Sea of Faith in Australia
North Brisbane Group

NOVEMBER 2011 NOTES

Openly exploring issues of religion and faith.

Meeting of 24 October ‘Richard Holloway and Hans Kung’s Sixth Paradigm’

Scott began by outlining the ‘paradigmatic’ approach to summarising the history of science and religion by Thomas Kuhn and Hans Kung respectively. Similar approaches in other domains were raised by members. We then considered the first five paradigms in the history of religion as summarised by Holloway over the past two millennia:
1.First Century early apocalyptic
2.First to Sixth Centuries theology
3.Eleventh to Fifteenth Centuries medieval Roman Catholic
4.Sixteenth Century Protestant Reformation
5.Seventeenth to Nineteenth Centuries liberal Christianity
Members generally found these useful ‘pegs’ and made suggestions as to how these five stages are still evident in religious belief and practice in the world today. Some of the points made were:
1.Mainstream Christian denominations still teach that there will be a ‘second coming’ though most biblical scholars now say that Jesus was not himself an apocalyptic prophet.
2.The focuses of the early ‘theological era’ were issues like the relationship between Jesus and God and the doctrine of the Trinity which owe much to the Greek philosophic context; these are still mainstream issues for many.
3.The medieval Catholic era on the other hand was heavily influenced by Roman obsession with legalism power and control; institutional Christianity is still structured to retain power.
4.The leaders of the Protestant Reformation sought to avoid what they saw as the errors of Catholicism but went on to repeat many of them.
5.Like the earlier paradigms the liberal era reflects the spirit of the Age; religious change has followed social and political change though the time-lag may be great.
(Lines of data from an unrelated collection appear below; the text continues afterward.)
-- ==== Sys2Proof/Certificates/Slice0/Obligations.lean ====
section
/-!
DEFINITION. The statements for the provers.  `Ends c s d` reads: the command `c`, run on `s`, answers the
next state in which the part is `d` and the commands that wait are as they were.  A record update
`{ s.dev with … }` on the right of an equation is the frame: every block it does not name is unchanged.
-/

open Sys2Proof Sys2Proof.Machine

/-! ## The machine -/

/-- A step runs the command at the front of the queue on the machine with the queue's rest.  What a step does with no
command waiting is the model's choice (log entry 3): a raw event that may be taken goes into the queue before all
else; with no step of the part's own to take, the first expiry that is due does, among them each of those named here;
with none due, 0.5 ms pass: every running timer, debounce wait and fast-charge timer moves on by it, the stretch
timer of a segment (R147) runs while its transaction waits on a line and is gone when it does not, and nothing else
happens. -/
def Obligations.StepRunsFrontCommand : Prop :=
  (∀ (c : Instr) (s : State), step { s with pending := c :: s.pending } = exec c s) ∧
  ∀ s : State, s.pending = [] →
    (s.dev.mse.raw ≠ [] →
      s.dev.pli.linkUp = false ∨ (s.dev.ktu.restate = .idle ∧ s.dev.ktu.queue.length < 32) →
      step s = .next { s with pending := [.takeRawEvent] }) ∧
    (s.dev.ownStep = none →
      (∀ c, s.dev.due.head? = some c → step s = .next { s with pending := [c] }) ∧
      (∀ (c : Instr) (t : Timer), t.left = 0 →
        (c = .scan s.dev.pins.keys ∧ s.dev.mse.scanTimer = some t) ∨
          (∃ k, (c = .pollTimerExpiry k ∧ (s.dev.mon k).pollTimer = some t) ∨
            (c = .ageTick k ∧ (s.dev.mon k).ageTick = some t)) ∨
          (c = .allocationTimerExpiry ∧ s.dev.chg.allocTimer = some t) ∨
          (c = .chargerRefreshExpiry ∧ s.dev.chg.refreshTimer = some t) ∨
          (c = .batteryGraceExpiry ∧ s.dev.chg.graceTimer = some t) ∨
          (c = .skinReadTimerExpiry ∧ s.dev.tfu.skinTimer = some t) ∨
          (c = .criticalGraceExpiry ∧ s.dev.tfu.graceTimer = some t) ∨
          (c = .overrideExpiry ∧ s.dev.ppu.overrideTimer = some t) ∨
          (c = .restartTimerExpiry ∧ s.dev.ppu.restartTimer = some t) ∨
          (∃ f, (c = .fanUpdate f ∧ (s.dev.fan f).updateTimer = some t) ∨
            (c = .tachWindowEnd f ∧ (s.dev.fan f).windowTimer = some t)) ∨
          (∃ x, c = .streamPeriodExpiry x ∧ (s.dev.stream x).timer = some t) →
        c ∈ s.dev.due) ∧
      (s.dev.due = [] →
        let on (t : Timer) : Timer := ⟨t.period, t.left - 500⟩
        let waits (ms : Nat) (level : Bool) (b : Debounce) : Debounce :=
          ⟨b.accepted, if b.accepted = some level then none
            else some (level, on (match b.wait with
              | some w => if w.1 = level then w.2 else Timer.ofMs ms
              | none => Timer.ofMs ms))⟩
        let p := s.dev.tst.power
        let fan (x : FanState) : FanState :=
          { x with updateTimer := x.updateTimer.map on, windowTimer := x.windowTimer.map on }
        let pack (x : ChargePack) : ChargePack :=
          if (x.stage = .fast ∨ x.stage = .topoff) ∧ x.current ≠ 0 then
            { x with elapsedUs := x.elapsedUs + 500 }
          else x
        let monitor (k : Pack) : PackMonitor := { s.dev.mon k with
          presence := if s.dev.packFitted k = true then
            waits 100 (s.dev.pins.presence.get k.ix) (s.dev.mon k).presence
            else (s.dev.mon k).presence
          pollTimer := (s.dev.mon k).pollTimer.map on, ageTick := (s.dev.mon k).ageTick.map on }
        let segment (g : Seg) : Segment :=
          let x := s.dev.seg g
          let low := s.dev.pins.clockHigh.get g.ix = false ∨
            (x.startWait = true ∧ s.dev.pins.dataHigh.get g.ix = false)
          { x with
            sequence := match x.sequence with
              | .opened t => .opened (on t)
              | .pending i => .pending i
              | .noSeq => .noSeq
            stretch := if x.state = .busy ∧ low then some (on (x.stretch.getD (Timer.ofMs 25))) else none
            startWait := x.startWait && decide (x.state = .busy ∧ low) }
        step s = .next { s with dev := { s.dev with
          mse := { s.dev.mse with scanTimer := s.dev.mse.scanTimer.map on }
          pkm := ⟨monitor .a, monitor .b⟩
          chg := { s.dev.chg with
            allocTimer := s.dev.chg.allocTimer.map on, refreshTimer := s.dev.chg.refreshTimer.map on
            graceTimer := s.dev.chg.graceTimer.map on
            packs := ⟨pack (s.dev.chp .a), pack (s.dev.chp .b)⟩ }
          tfu := { s.dev.tfu with
            hostTimer := match s.dev.tfu.hostTimer with
              | .running t => .running (on t)
              | .stopped => .stopped
              | .expired => .expired
            skinTimer := s.dev.tfu.skinTimer.map on, graceTimer := s.dev.tfu.graceTimer.map on
            fans := ⟨fan (s.dev.fan .fan1), fan (s.dev.fan .fan2)⟩ }
          ppu := { s.dev.ppu with
            lid := waits p.lidFoldDebounce s.dev.pins.lidClosed s.dev.ppu.lid
            fold := waits p.lidFoldDebounce s.dev.pins.foldFolded s.dev.ppu.fold
            button := waits p.buttonDebounce s.dev.pins.buttonPressed s.dev.ppu.button
            adapter := waits p.adapterDebounce s.dev.pins.adapterPresent s.dev.ppu.adapter
            overrideTimer := s.dev.ppu.overrideTimer.map on
            transition := s.dev.ppu.transition.map on
            restartTimer := s.dev.ppu.restartTimer.map on }
          wku := { s.dev.wku with line := waits 50 s.dev.pins.wakeLow s.dev.wku.line }
          segs := ⟨segment .seg0, segment .seg1⟩
          nsu := { s.dev.nsu with streams := ⟨
            { s.dev.stream .battery with timer := (s.dev.stream .battery).timer.map on },
            { s.dev.stream .thermal with timer := (s.dev.stream .thermal).timer.map on }⟩ } } }))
The hallmarks of the sixth emerging paradigm were seen as: its basis in the Scientific and Political Revolutions and the Enlightenment; religion as a human construct; claims by religions to sole legitimacy and inerrancy are untenable. While mainstream academic religious studies is a driving force in this paradigm it was acknowledged that it was strong only within some Christian Jewish and Buddhist contexts. These are mainly in communities with high levels of education and a liberal democratic political system. In Christianity even the Fifth liberal paradigm is virtually unknown in Orthodox denominations and has made little headway in many Catholic and Pentecostal contexts.

We finally considered what the future might hold for the Sixth paradigm. On this issue optimists were outnumbered by pessimists. While loose ‘movements’ like progressive Christianity and liberal Judaism would continue to thrive in more secular contexts in the near future it was felt that fundamentalist religions would always be a force.